Liu Xiaoqiu, Thangavel Muthusamy, Sun Shu Qiang, Kaminsky Joseph, Mahautmr Penden, Stitham Jeremiah, Hwa John, Ostrom Rennolds S
Department of Pharmacology, University of Tennessee Health Science Center, 874 Union Ave., Crowe 115, Memphis, TN 38163, USA.
Naunyn Schmiedebergs Arch Pharmacol. 2008 Jun;377(4-6):359-69. doi: 10.1007/s00210-007-0196-0. Epub 2007 Oct 13.
Cardiac fibroblasts produce and degrade extracellular matrix and are critical in regulating cardiac remodeling and hypertrophy. Fibroblasts are activated by factors such as transforming growth factor beta and inhibited by agents that elevate 3',5'-cyclic adenosine monophosphate (cAMP) levels. cAMP signal generation and response is known to be compartmentalized in many cell types in part through the colocalization of receptors and specific adenylyl cyclase isoforms in lipid rafts and caveolae. The present study sought to define the localization of key G protein-coupled receptors with adenylyl cyclase type 6 (AC6) in lipid rafts of rat cardiac fibroblasts and to determine if this colocalization was functionally relevant. We found that cardiac fibroblasts produce cAMP in response to agonists for beta-adrenergic (isoproterenol), prostaglandin EP2 (butaprost), adenosine (adenosine-5'-N-ethylcarboxamide, NECA), and prostacyclin (beraprost) receptors. Overexpression of AC6 increased cAMP production stimulated by isoproterenol and beraprost but not by butaprost or NECA. A key function of fibroblasts is the production of collagen. Isoproterenol- and beraprostmediated inhibition of collagen synthesis was also enhanced by AC6 overexpression, while inhibition by butaprost and NECA were unaltered. Lipid raft fractions from cardiac fibroblasts contain the preponderance of beta-adrenergic receptors and AC6 but exclude EP2 receptors. While we could not determine the localization of native prostacyclin receptors, we were able to determine that epitope-tagged prostanoid IP receptors (IPR) expressed in COS7 cells did localize, in part, in lipid raft fractions. These findings indicate that IP receptors are expressed in lipid rafts and can activate raft-localized AC isoforms. AC6 is completely compartmentized in lipid raft domains where it is activated solely by coresident G protein-coupled receptors to regulate cardiac fibroblast function.
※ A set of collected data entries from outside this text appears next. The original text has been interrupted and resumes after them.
-- ==== Sys2Proof/Machine/KeyCmds.lean ====
section
/-! DEFINITION. The host jobs of the key unit (R338, R340). -/
namespace Sys2Proof.Machine

/-- A host job comes to its turn; while another one waits it does not. -/
def keyJob (s : State) (lane : LaneId) (op len : Nat) : Host.Outcome State Fault Refusal :=
  laneWhen s lane (fun l => l.key.job.all fun j => j.1 == op) fun l => l.hostKey op len

/-- DERIVE along the path of KEY_PATH. -/
def execKeyDerive (lane : LaneId) (s : State) : Host.Outcome State Fault Refusal := keyJob s lane 1 0

/-- CRYPT: a CMAC over LEN bytes of KEY_DATA. -/
def execKeyCrypt (lane : LaneId) (len : Nat) (s : State) : Host.Outcome State Fault Refusal := keyJob s lane 2 len

/-- CLEAR of the key register. -/
def execKeyClear (lane : LaneId) (s : State) : Host.Outcome State Fault Refusal := keyJob s lane 3 0

/-- KCV: the key check value of the derived key. -/
def execKeyKcv (lane : LaneId) (s : State) : Host.Outcome State Fault Refusal := keyJob s lane 4 0

end Sys2Proof.Machine
end

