/-- R103 to R108, R121, R123, R127, R131 to R138, R145 to R148: the model load and the solver. Reuse of the factor follows log
entry 126.
A command whose event cannot occur changes nothing: assumption 1. -/
def Obligations.SolvesRunFromSnapshotToPublication : Prop :=
  ∀ (s : State) (x : LaneId),
    let l := s.lane x
    let z := l.solver
    let o := l.solv
    let modelEv (m code : Nat) : List (Nat × Bytes × Nat) := l.evq ++ [(4, leBytes 1 m ++ leBytes 1 code, 0xFF)]
    let only (l' : Lane) (z' : Solver) (o' : SolvOwn) : Prop := l'.solver = z' ∧ l'.solv = o' ∧
      { l' with solver := z, solv := o, regs := l.regs, evq := l.evq, irq := l.irq } = l
    let quiet (l' : Lane) : Prop := l'.evq = l.evq ∧ l'.irq = l.irq
    let ended (l' : Lane) (r : SolveRun) (status : Nat) : Prop := (∃ z' o', only l' z' o') ∧
      l'.solver.run = none ∧ l'.solver.last.status = status ∧ l'.solver.last.round = 0 ∧ l'.solver.last.num = r.num ∧
      l'.solver.last.result = z.last.result ∧ l'.solver.warm = z.warm ∧ l'.solv.phase = (if o.catchup = true then 7 else 0) ∧
      l'.evq = l.evq ++ [(5, leBytes 1 status ++ leBytes 1 0 ++ leBytes 2 r.num, 0xFF)] ∧ l'.irq = l.irq ||| 2 ^ 6
    let usable : Prop := z.active = true ∨ z.mstate = 3 ∧ z.commitAt.toNat + 40000 ≤ l.slot.toNat
    let begun (l' : Lane) : Prop := ∃ r, l'.solver.run = some r ∧ l'.solver.num = r.num ∧ l'.solver.active = true ∧ l'.solver.asked = true ∧
      r.num = (z.num + 1) % 65536 ∧ r.snap = l.slot ∧ r.verdict = none ∧ r.pub = none ∧ r.tGrid = l.img.dtNsTotal ∧ r.inp.grid = l.img.dtNsTotal ∧
      l'.solver.last = z.last ∧ l'.solver.warm = z.warm ∧
      (z.mstate ≠ 3 → l'.solver.mver = z.mver ∧ l'.solver.held = z.held ∧ l'.evq = l.evq ∧ l'.irq = l.irq ∧
        let d := l.dict.nat 0x6000 5
        r.stop = l.slot + BitVec.ofNat 64 (d * 20 - 101) ∧ r.dead = l.slot + BitVec.ofNat 64 (d * 20) ∧
        r.inp.vals = z.held.foldl (fun v p => mset objDflt v p.1 p.2) l.dict.vals ∧
        ((r.warmMode = false ∨ z.warm = none ∨ l.dict.nat 0x6000 0xB ≤ 1) → r.refact = true) ∧
        (∀ w, r.warmMode = true → z.warm = some w → l.warmNet = some w → w.age + 1 < l.dict.nat 0x6000 0xB → r.refact = false)) ∧
      (z.mstate = 3 → z.commitAt.toNat + 40000 ≤ l.slot.toNat → l'.solver.mstate = 0 ∧ l'.solver.held = [] ∧ l'.solver.mver = z.mver + 1) ∧
      (l.copy.factor = true → l'.solv.nocomp = true ∧ (o.catchup = false → l'.solv.phase = 0)) ∧
      (l.copy.factor = false → l'.solv.nocomp = false ∧ l'.solv.work = some r.inp.net ∧ l'.solv.store.recs = []) ∧
      l'.solv.last = 0 ∧ l'.solv.fact = false ∧ l'.solv.fetching = false ∧ l'.solv.retired = o.retired
    (z.mstate = 1 → modelCheck l.pendingObj = none →
      exec (.modelCheckDone x) s = .next (s.setLane x { l with solver := { z with mstate := 2 }, evq := modelEv 2 z.refCode })) ∧
    (∀ f, z.mstate = 1 → modelCheck l.pendingObj = some f → ∃ l', exec (.modelCheckDone x) s = .next (s.setLane x l') ∧
      l'.solver = { z with mstate := 4, held := [], refCode := f.code, refIndex := f.index, refSub := f.sub, refRow := f.row } ∧
      l'.regs = fset l.regs f_ASM_STAT_REFUSED 1 ∧
      (∀ p ∈ z.held, (∀ p' ∈ z.held, p'.1 = p.1 → p' = p) → mget objDflt l'.dict.vals p.1 = p.2) ∧
      (∀ k, (∀ p ∈ z.held, p.1 ≠ k) → mget objDflt l'.dict.vals k = mget objDflt l.dict.vals k) ∧
      { l' with solver := z, regs := l.regs, dict := l.dict, nvm := l.nvm, evq := l.evq, irq := l.irq } = l) ∧
    (z.mstate ≠ 1 → exec (.modelCheckDone x) s = .next s) ∧
    (z.mstate = 2 →
      let net := netProb l.pendingObj [] 0
      let split := factorSplit (factorSizes net.graph net.ordering) l.wsBytes
      exec (.modelOrderDone x) s = .next (s.setLane x { l with
        solver := { z with mstate := 3, pendOrder := net.ordering, factorBytes := split.1, factorHeld := split.2 }
        evq := modelEv 3 z.refCode })) ∧
    (z.mstate ≠ 2 → exec (.modelOrderDone x) s = .next s) ∧
    ((z.mstate = 1 ∨ z.mstate = 2) → z.commitAt.toNat + 40000 ≤ l.slot.toNat → exec (.modelLoadLate x) s = .next (s.setLane x { l with
      regs := fset (fset l.regs f_ASM_STAT_LATE 1) f_LCTL_RJSTAT_UCECAUSE 2
      rep := { l.rep with uce := if l.rep.uce = 0 then 2 else l.rep.uce } })) ∧
    ((z.mstate ≠ 1 ∧ z.mstate ≠ 2 ∨ l.slot.toNat < z.commitAt.toNat + 40000) → exec (.modelLoadLate x) s = .next s) ∧
    ((l.working = false ∨ l.step1 = true ∧ z.asked = true) → exec (.snapshotSlot x) s = .next s ∧
      exec (.solveNow x) s = .next (s.setLane x { l with solver := { z with now := z.now + 1 } })) ∧
    (l.working = true → l.step1 = true → z.asked = false → z.cancel = false → z.now = 0 →
      let due : Prop := l.periodic = true
      let taken : Lane := { l with solver := { z with asked := true } }
      let skipped : Lane := { taken with regs := fbump l.regs f_SOLV_CNT_SKIPCNT }
      ((¬ due ∨ l.word.arbFault = true ∨ z.run.isSome = true ∧ ¬ usable) → exec (.snapshotSlot x) s = .next (s.setLane x taken)) ∧
      (due → l.word.arbFault = false → z.run.isSome = true → usable → exec (.snapshotSlot x) s = .next (s.setLane x skipped)) ∧
      (due → l.word.arbFault = false → z.run = none → ¬ usable →
        exec (.snapshotSlot x) s = .next (s.setLane x { taken with solver := { taken.solver with last := { z.last with status := 8 } } })) ∧
      (due → l.word.arbFault = false → z.run = none → usable → ∃ l', exec (.snapshotSlot x) s = .next (s.setLane x l') ∧ begun l') ∧
      ((l.word.arbFault = true ∨ ¬ due ∧ (z.run.isSome = true ∨ l.dict.nat 0x6000 1 ≠ 1 ∨ ¬ usable)) →
        exec (.solveNow x) s = .next (s.setLane x skipped)) ∧
      (l.word.arbFault = false → z.run = none → l.dict.nat 0x6000 1 = 1 → usable →
        ∃ l', exec (.solveNow x) s = .next (s.setLane x l') ∧ begun l')) ∧
    (z.run = none → exec (.solveCancel x) s = .next (s.setLane x { l with solver := { z with cancel := false } })) ∧
    (∀ r, z.run = some r → ∃ l', exec (.solveCancel x) s = .next (s.setLane x l') ∧ ended l' r 9 ∧ l'.solver.cancel = false ∧ l'.regs = l.regs) ∧
    ((z.run = none ∨ o.phase ≠ 1 ∨ o.catchup = true) → exec (.hamperComplete x) s = .next s) ∧
    ((z.run = none ∨ o.phase ≠ 2) → exec (.factorisationDone x) s = .next s) ∧
    ((z.run = none ∨ o.phase ≠ 3) → exec (.couplingRoundDone x) s = .next s) ∧
    (∀ r, z.run = some r →
      (o.phase = 1 → o.catchup = false →
        let b := { o with built := o.built + 1, store := o.store.addHamper r.inp r.hampers o.built }
        (o.built + 1 < r.hampers.length → exec (.hamperComplete x) s = .next (s.setLane x { l with solv := b })) ∧
        (r.hampers.length ≤ o.built + 1 → min r.cap r.budget ≠ 0 → ∃ l', exec (.hamperComplete x) s = .next (s.setLane x l') ∧ quiet l' ∧
          only l' z { b with phase := if r.refact = true then 2 else 3 } ∧
          fget l'.regs f_ASM_TIME_LASTTIME = (Config.asmTime x r.snap).toNat % 2 ^ 16) ∧
        (r.hampers.length ≤ o.built + 1 → min r.cap r.budget = 0 → ∃ l', exec (.hamperComplete x) s = .next (s.setLane x l') ∧ quiet l' ∧
          only l' z { b with phase := 4, done := true })) ∧
      (o.phase = 2 → min r.cap r.budget ≠ 0 → exec (.factorisationDone x) s =
        .next (s.setLane x { l with solv := { o with fact := true, newFac := some (r.inp.net.factorise z.order), phase := 3 } })) ∧
      (o.phase = 3 → min r.cap r.budget ≤ o.last → exec (.couplingRoundDone x) s = .next s) ∧
      (o.phase = 3 → o.last < min r.cap r.budget →
        let st := r.inp.round (l.factorInUse r) r.refact o.cur
        let b := { o with last := o.last + 1, cur := st, old := o.cur, store := o.store.retarget r.inp st }
        (st.bad = true → ∃ l', exec (.couplingRoundDone x) s = .next (s.setLane x l') ∧ ended l' r 7 ∧ l'.regs = l.regs) ∧
        (st.bad = false → r.endsAt (o.last + 1) st = false → exec (.couplingRoundDone x) s = .next (s.setLane x { l with solv := b })) ∧
        (st.bad = false → r.endsAt (o.last + 1) st = true → ∃ l', exec (.couplingRoundDone x) s = .next (s.setLane x l') ∧ quiet l' ∧
          only l' z { b with done := true, phase := 4 } ∧
          fget l'.regs f_SOLV_TIMING_LASTTIME = min (2 ^ 16 - 1) ((l.slot - r.snap).toNat / 2))) ∧
      (r.stop ≠ l.slot → exec (.stopSlot x) s = .next s) ∧
      (r.stop = l.slot → l.word.arbFault = false → (o.phase = 0 ∨ 4 ≤ o.phase ∧ o.phase ≠ 7) → exec (.stopSlot x) s = .next s) ∧
      (r.stop = l.slot → l.word.arbFault = false → (1 ≤ o.phase ∧ o.phase ≤ 3 ∨ o.phase = 7 ∧ o.nocomp = false) →
        ∃ l', exec (.stopSlot x) s = .next (s.setLane x l') ∧ quiet l' ∧
          only l' z { o with phase := if o.phase = 7 then 7 else 5 } ∧ fget l'.regs f_SOLV_STAT_STOPPED = 1) ∧
      (r.stop = l.slot → l.word.arbFault = true → ∃ l', exec (.stopSlot x) s = .next (s.setLane x l') ∧ ended l' r 6) ∧
      (∀ v k src, o.fetching = true → r.verdict = some (v, k, src) → src ≠ x → s.arb.mask.has src = true → (s.lane src).hasRound r.num k = true →
        exec (.roundFetchDone x) s = .next (s.setLane x { l with solv := { o with
          fetching := false, fetched := true, last := k, phase := 4, cur := (s.lane src).solv.cur, old := o.cur } })) ∧
      ((o.fetching = false ∨ r.verdict = none) → exec (.roundFetchDone x) s = .next s)) ∧
    (z.run = none → exec (.stopSlot x) s = .next s ∧ exec (.roundFetchDone x) s = .next s) ∧
    (∀ t : Nat,
      ((48 ≤ t ∨ o.retired.getLsbD t = true) → exec (.tileRetire x t) s = .next s) ∧
      (t < 48 → o.retired.getLsbD t = false → ∃ l', exec (.tileRetire x t) s = .next (s.setLane x l') ∧
        l'.solv = { o with retired := l'.solv.retired } ∧ (∀ k, k < 48 → l'.solv.retired.getLsbD k = (o.retired.getLsbD k || decide (k = t))) ∧
        { l' with solv := o, regs := l.regs, rep := l.rep } = l ∧ fget l'.regs f_SOLV_STAT_TILERET = 1 ∧
        (l.dict.nat 0x6000 0xC ≤ l'.solv.tiles → l'.rep = l.rep) ∧
        (l'.solv.tiles < l.dict.nat 0x6000 0xC → l'.rep.uce = (if l.rep.uce = 0 then 4 else l.rep.uce) ∧ fget l'.regs f_LCTL_RJSTAT_UCECAUSE = 4))) ∧
    (l.working = false → exec (.publication x) s = .next s) ∧
    (l.working = true → l.step1 = true → l.step3 = true → l.step4 = true → z.asked = true → exec (.publication x) s = .next s) ∧
    (l.working = true → l.step1 = true → l.step3 = true → l.step4 = false → z.asked = true →
      (z.last.pubSlot ≠ l.slot →
        ((∀ r, z.run = some r → r.pub ≠ some l.slot) → exec (.publication x) s = .next (s.setLane x { l with step4 := true })) ∧
        (∀ r v k src, z.run = some r → r.verdict = some (v, k, src) → r.pub = some l.slot → (o.last ≠ k ∨ o.fetching = true ∨ o.missed = true) →
          exec (.publication x) s = .next (s.setLane x { l with
            step4 := true
            solver := { z with run := none }
            solv := { o with phase := 0, fetching := false }
            regs := fset l.regs f_LCTL_RJSTAT_UCECAUSE 3
            rep := { l.rep with uce := if l.rep.uce = 0 then 3 else l.rep.uce } }))) ∧
      (∀ r v k src, z.run = some r → r.verdict = some (v, k, src) → r.pub = some l.slot → o.last = k → o.fetching = false → o.missed = false →
        ∃ l' w, exec (.publication x) s = .next (s.setLane x l') ∧ l'.step4 = true ∧ l'.solver.run = none ∧ l'.solver.num = z.num ∧ l'.solver.warm = some w ∧
          l'.solver.last.num = r.num ∧ l'.solver.last.round = k ∧ l'.solver.last.status = r.status k o.cur ∧ l'.solver.last.snap = r.snap ∧
          l'.solver.last.pubSlot = l.slot ∧ l'.solver.last.pubCold = r.coldSub ∧ l'.solver.last.result = some (r.inp.publish o.cur) ∧
          w.tGrid = r.tGrid ∧ w.netSig = z.netSig ∧ w.st = o.cur ∧ (r.refact = true → w.age = 0 ∧ w.factor = r.num) ∧
          (∀ w0, r.refact = false → z.warm = some w0 → w.age = w0.age + 1 ∧ w.factor = w0.factor ∧ w.fac = w0.fac) ∧
          l'.solv = { o with
            phase := if r.refact = true ∧ o.fact = false then 7 else 0
            catchup := o.catchup || (r.refact && !o.fact)
            factor := if r.refact = true ∧ o.fact = true then o.newFac else o.factor
            newFac := none } ∧
          (r.inp.subs = [] →
            l'.evq = l.evq ++ [(5, leBytes 1 (r.status k o.cur) ++ leBytes 1 k ++ leBytes 2 r.num, 0xFF)] ∧ l'.irq = l.irq ||| 2 ^ 6 ∧
            { l' with step4 := false, solver := z, solv := o, evq := l.evq, irq := l.irq, lseq := l.lseq, regs := l.regs } = l))) ∧
    (o.catchup = false → exec (.factorCatchupDone x) s = .next s) ∧
    (o.catchup = true → o.phase ≠ 7 → exec (.factorCatchupDone x) s =
      .next (s.setLane x { l with solv := { o with catchup := false, factor := z.warm.map (·.fac) } })) ∧
    (o.catchup = true → o.phase = 7 → ∀ n, (n = match z.run with
        | none => 0
        | some r => if o.nocomp = true then 0 else if r.stop.toNat ≤ l.slot.toNat then 5 else 1) →
      exec (.factorCatchupDone x) s =
        .next (s.setLane x { l with solv := { o with catchup := false, factor := z.warm.map (·.fac), phase := n } }))
end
心脏成纤维细胞产生并降解细胞外基质,在调节心脏重塑和肥大过程中起关键作用。成纤维细胞可被诸如转化生长因子β等因子激活,并被能提高3',5'-环磷酸腺苷(cAMP)水平的物质抑制。已知在许多细胞类型中,cAMP信号的产生和反应是分区进行的,部分原因是受体和特定腺苷酸环化酶同工型在脂筏和小窝中共定位。本研究旨在确定大鼠心脏成纤维细胞脂筏中关键G蛋白偶联受体与6型腺苷酸环化酶(AC6)的定位,并确定这种共定位是否具有功能相关性。我们发现,心脏成纤维细胞在受到β-肾上腺素能(异丙肾上腺素)、前列腺素EP2(布他前列素)、腺苷(5'-N-乙基甲酰胺腺苷,NECA)和前列环素(贝拉前列素)受体激动剂刺激时会产生cAMP。AC6的过表达增加了异丙肾上腺素和贝拉前列素刺激产生的cAMP,但未增加布他前列素或NECA刺激产生的cAMP。成纤维细胞的一个关键功能是产生胶原蛋白。AC6的过表达也增强了异丙肾上腺素和贝拉前列素介导的胶原蛋白合成抑制作用,而布他前列素和NECA的抑制作用未改变。心脏成纤维细胞的脂筏组分含有大量β-肾上腺素能受体和AC6,但不含有EP2受体。虽然我们无法确定天然前列环素受体的定位,但我们能够确定在COS7细胞中表达的表位标记的类前列腺素IP受体(IPR)部分定位于脂筏组分中。这些发现表明,IP受体在脂筏中表达,并可激活定位于脂筏的AC同工型。AC6完全定位于脂筏结构域,在那里它仅被共定位的G蛋白偶联受体激活,以调节心脏成纤维细胞的功能。